• **WHAT IS NEEDED**
Starting at the line that contains "e.carried = some", repeat each line exactly through the last line of the listing, and repeat nothing else.

RECORDS FOR THE TASK below:

-- ==== Sys2Proof/Certificates/Slice0/Obligations.lean ====
section
/-!
DEFINITION. The statements about LLP-CORE for the provers. Each docstring names the rule of spec/ it formalises.
A statement about the machine is for its own parameters, `Config.params`, an opaque constant: it holds for every value
of PROTOCOL_ID, PROTOCOL_VERSION, MAX_PAYLOAD, SID_MAX, HELLO_SER and ACK_PARSE.
-/

open Sys2Proof Sys2Proof.Machine

/-! ## Encoding -/

/-- The command codes of 30_encoding.md R60, and every other code is reserved (R61). -/
def Obligations.CommandCodesDecode : Prop :=
  decode .cmd [0x01#8] = .ok .crc16 ∧ decode .cmd [0x02#8] = .ok .encode ∧ decode .cmd [0x03#8] = .ok .decode
  ∧ decode .cmd [0x10#8] = .ok .connect ∧ decode .cmd [0x11#8] = .ok .keepalive
  ∧ decode .cmd [0x12#8] = .ok .disconnect
  ∧ ∀ c : Byte, c ∉ [0x01#8, 0x02#8, 0x03#8, 0x10#8, 0x11#8, 0x12#8] → decode .cmd [c] = .ok (.reservedCmd c)

/-- Frames of 95_test_vectors.md, one for each frame row, with their fields at the offsets of 30_encoding.md R50. -/
def Obligations.FrameWordsDecode : Prop :=
  -- V2 row 1
  decode .rx [0x4C, 0x4C, 0x01, 0x00, 0x07, 0x01, 0x02, 0x03, 0x04, 0x05, 0x06, 0x07, 0x08, 0x00, 0x00, 0x01, 0x8B, 0xCF,
      0xE5, 0x68, 0x00, 0xA5, 0x71, 0xC1, 0x68, 0x65, 0x6C, 0x6C, 0x6F]
    = .ok (.dataPkt ⟨0x4C4C, 0x0007, 0x0102030405060708, 0x0000018BCFE56800, 0xA5, 0x71C1⟩
        [0x68, 0x65, 0x6C, 0x6C, 0x6F])
  -- the header of P1's Hello and the first byte of its payload
  ∧ decode .rx [0x4C, 0x4C, 0x03, 0, 0, 0, 0, 0, 0, 0, 0, 0, 0, 0x00, 0x00, 0x01, 0x8B, 0xCF, 0xE5, 0x68, 0x00, 0x00,
      0x48, 0xBF, 0x7B]
    = .ok (.handshakeInitPkt ⟨0x4C4C, 0, 0, 0x0000018BCFE56800, 0, 0x48BF⟩ [0x7B])
  -- V6, a HandshakeResponse with the payload of two braces
  ∧ decode .rx [0x4C, 0x4C, 0x04, 0, 0, 0, 0, 0, 0, 0, 0, 0, 0, 0x00, 0x00, 0x01, 0x8B, 0xCF, 0xE5, 0x68, 0x07, 0x00,
      0xB5, 0xF0, 0x7B, 0x7D]
    = .ok (.handshakeResponsePkt ⟨0x4C4C, 0, 0, 0x0000018BCFE56807, 0, 0xB5F0⟩ [0x7B, 0x7D])
  -- V6, a Keepalive on stream 9, sequence 77, flags 0x80
  ∧ decode .rx [0x4C, 0x4C, 0x05, 0x00, 0x09, 0, 0, 0, 0, 0, 0, 0, 0x4D, 0, 0, 0, 0, 0, 0, 0, 0x05, 0x80, 0x2B, 0xCE,
      0x78]
    = .ok (.keepalivePkt ⟨0x4C4C, 9, 77, 5, 0x80, 0x2BCE⟩ [0x78])
  -- V2 row 5
  ∧ decode .rx [0x4C, 0x4C, 0x06, 0, 0, 0, 0, 0, 0, 0, 0, 0, 0x02, 0x00, 0x00, 0x01, 0x8B, 0xCF, 0xE5, 0x6F, 0xD0, 0x00,
      0x00, 0xE7]
    = .ok (.disconnectPkt ⟨0x4C4C, 0, 2, 0x0000018BCFE56FD0, 0, 0x00E7⟩ [])
  -- V2 row 4
  ∧ decode .rx [0x4C, 0x4C, 0x02, 0, 0, 0, 0, 0, 0, 0, 0, 0, 0, 0, 0, 0, 0, 0, 0, 0, 0, 0, 0x6B, 0xD1]
    = .ok (.reservedTypePkt 0x02 ⟨0x4C4C, 0, 0, 0, 0, 0x6BD1⟩ [])

/-- Decode and encode agree: every well-formed instruction, with every value of its fields (30_encoding.md R50, R52,
R55, R60). -/
def Obligations.DecodeOfEncodeIsTheInstruction : Prop :=
  ∀ i : Instr, i.WellFormed → decode (encode i).1 (encode i).2 = .ok i

/-- The other direction: bytes that are an instruction are that instruction's only encoding, and it is well-formed
where the bytes fit the buffers (30_encoding.md R50, R56, R61). -/
def Obligations.EncodeOfDecodeIsTheBytes : Prop :=
  ∀ (port : Port) (bs : Bytes) (i : Instr), decode port bs = .ok i →
    encode i = (port, bs) ∧ (bs.length ≤ Config.params.maxFrame → i.WellFormed)

/-! ## Reset, the invariant, and what a step is -/

/-- `State.reset` holds the values of 10_state.md R27, and STATUS reads 0x00. -/
def Obligations.ResetStateHoldsTheSpecsValues : Prop :=
  let s := State.reset
  s.fsm = .idle ∧ s.kaPending = false ∧ s.opType = 0 ∧ s.opStream = 0 ∧ s.opSeq = 0 ∧ s.opFlags = 0
  ∧ s.ibuf = [] ∧ s.obuf = [] ∧ s.rType = 0 ∧ s.rStream = 0 ∧ s.rSeq = 0 ∧ s.rTs = 0 ∧ s.rFlags = 0 ∧ s.rCsum = 0
  ∧ s.crcResult = 0 ∧ s.ok = false ∧ s.err = 0 ∧ s.sid = [] ∧ s.sidValid = false
  ∧ readReg s 0x09#8 = 0 ∧ readReg s 0x0C#8 = 0 ∧ readReg s 0x0D#8 = 0 ∧ readReg s 0x18#8 = 0

/-- The reset input, from any state, busy or not (70_reset_and_hazards.md R175, 10_state.md R27): every element of the
core has its reset value and STATUS reads 0x00. What is not of the core stays: the values on the ports (log 3), the
events to come, the transport's unread bytes among them (10_state.md R26, log 2), and what was sent, received and read
(70_reset_and_hazards.md R176, log 6). -/
def Obligations.ResetInputFromAnyState : Prop :=
  ∀ (s : State) (rest : List Event), s.pending = .rst :: rest →
    let t : State :=
      { fsm := .idle, kaPending := false, opType := 0, opStream := 0, opSeq := 0, opFlags := 0, ibuf := [], obuf := []
        rType := 0, rStream := 0, rSeq := 0, rTs := 0, rFlags := 0, rCsum := 0, crcResult := 0, ok := false, err := 0
        sid := [], sidValid := false, clkNow := s.clkNow, nonceIn := s.nonceIn, pending := rest
        txHist := s.txHist, rxHist := s.rxHist, hostReads := s.hostReads }
    step s = .next t ∧ readReg t 0x09#8 = 0

/-- The invariant holds after reset. -/
def Obligations.InvariantHoldsAtReset : Prop := State.reset.Inv Config.params

/-- Every step keeps the invariant: ka_pending only in Established (10_state.md R13), SID_VALID exactly in Established
and SID empty otherwise (R21), the buffers within their capacity (R15, R16, R21), OK = 1 only with ERR = 0 (R20),
OK = 0 and ERR = 0 while busy (70_reset_and_hazards.md R185), ERR at most 8 (60_exceptions.md R150). -/
def Obligations.EveryStepKeepsTheInvariant : Prop :=
  ∀ s t : State, s.Inv Config.params → step s = .next t → t.Inv Config.params

/-- A step runs the decoded instruction, on the state without the event that carried it: a code written to CMD while
not busy, a read while busy. -/
def Obligations.StepRunsTheDecodedInstruction : Prop :=
  (∀ (s : State) (v : BitVec 64) (rest : List Event), s.busy = false → s.pending = .host (.writeReg 0x08#8 v) :: rest →
    step s = exec (decodeCommand (v.setWidth 8)) { s with pending := rest })
  ∧ (∀ (s : State) (b : Bytes) (rest : List Event) (i : Instr), s.busy = true → s.pending = .rx b :: rest →
    decode .rx b = .ok i → step s = exec i { s with pending := rest })
  ∧ (∀ (s s' : State) (e : Event) (port : Port) (bytes : Bytes) (i : Instr), s.fetch = some (e, s') →
    e.carried = some (port, bytes) → decode port bytes = .ok i →
    step s = exec i s' ∧ s' = { s with pending := s'.pending })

End of RECORDS FOR THE TASK.

• **REPLY**
    e.carried = some (port, bytes) → decode port bytes = .ok i →
    step s = exec i s' ∧ s' = { s with pending := s'.pending })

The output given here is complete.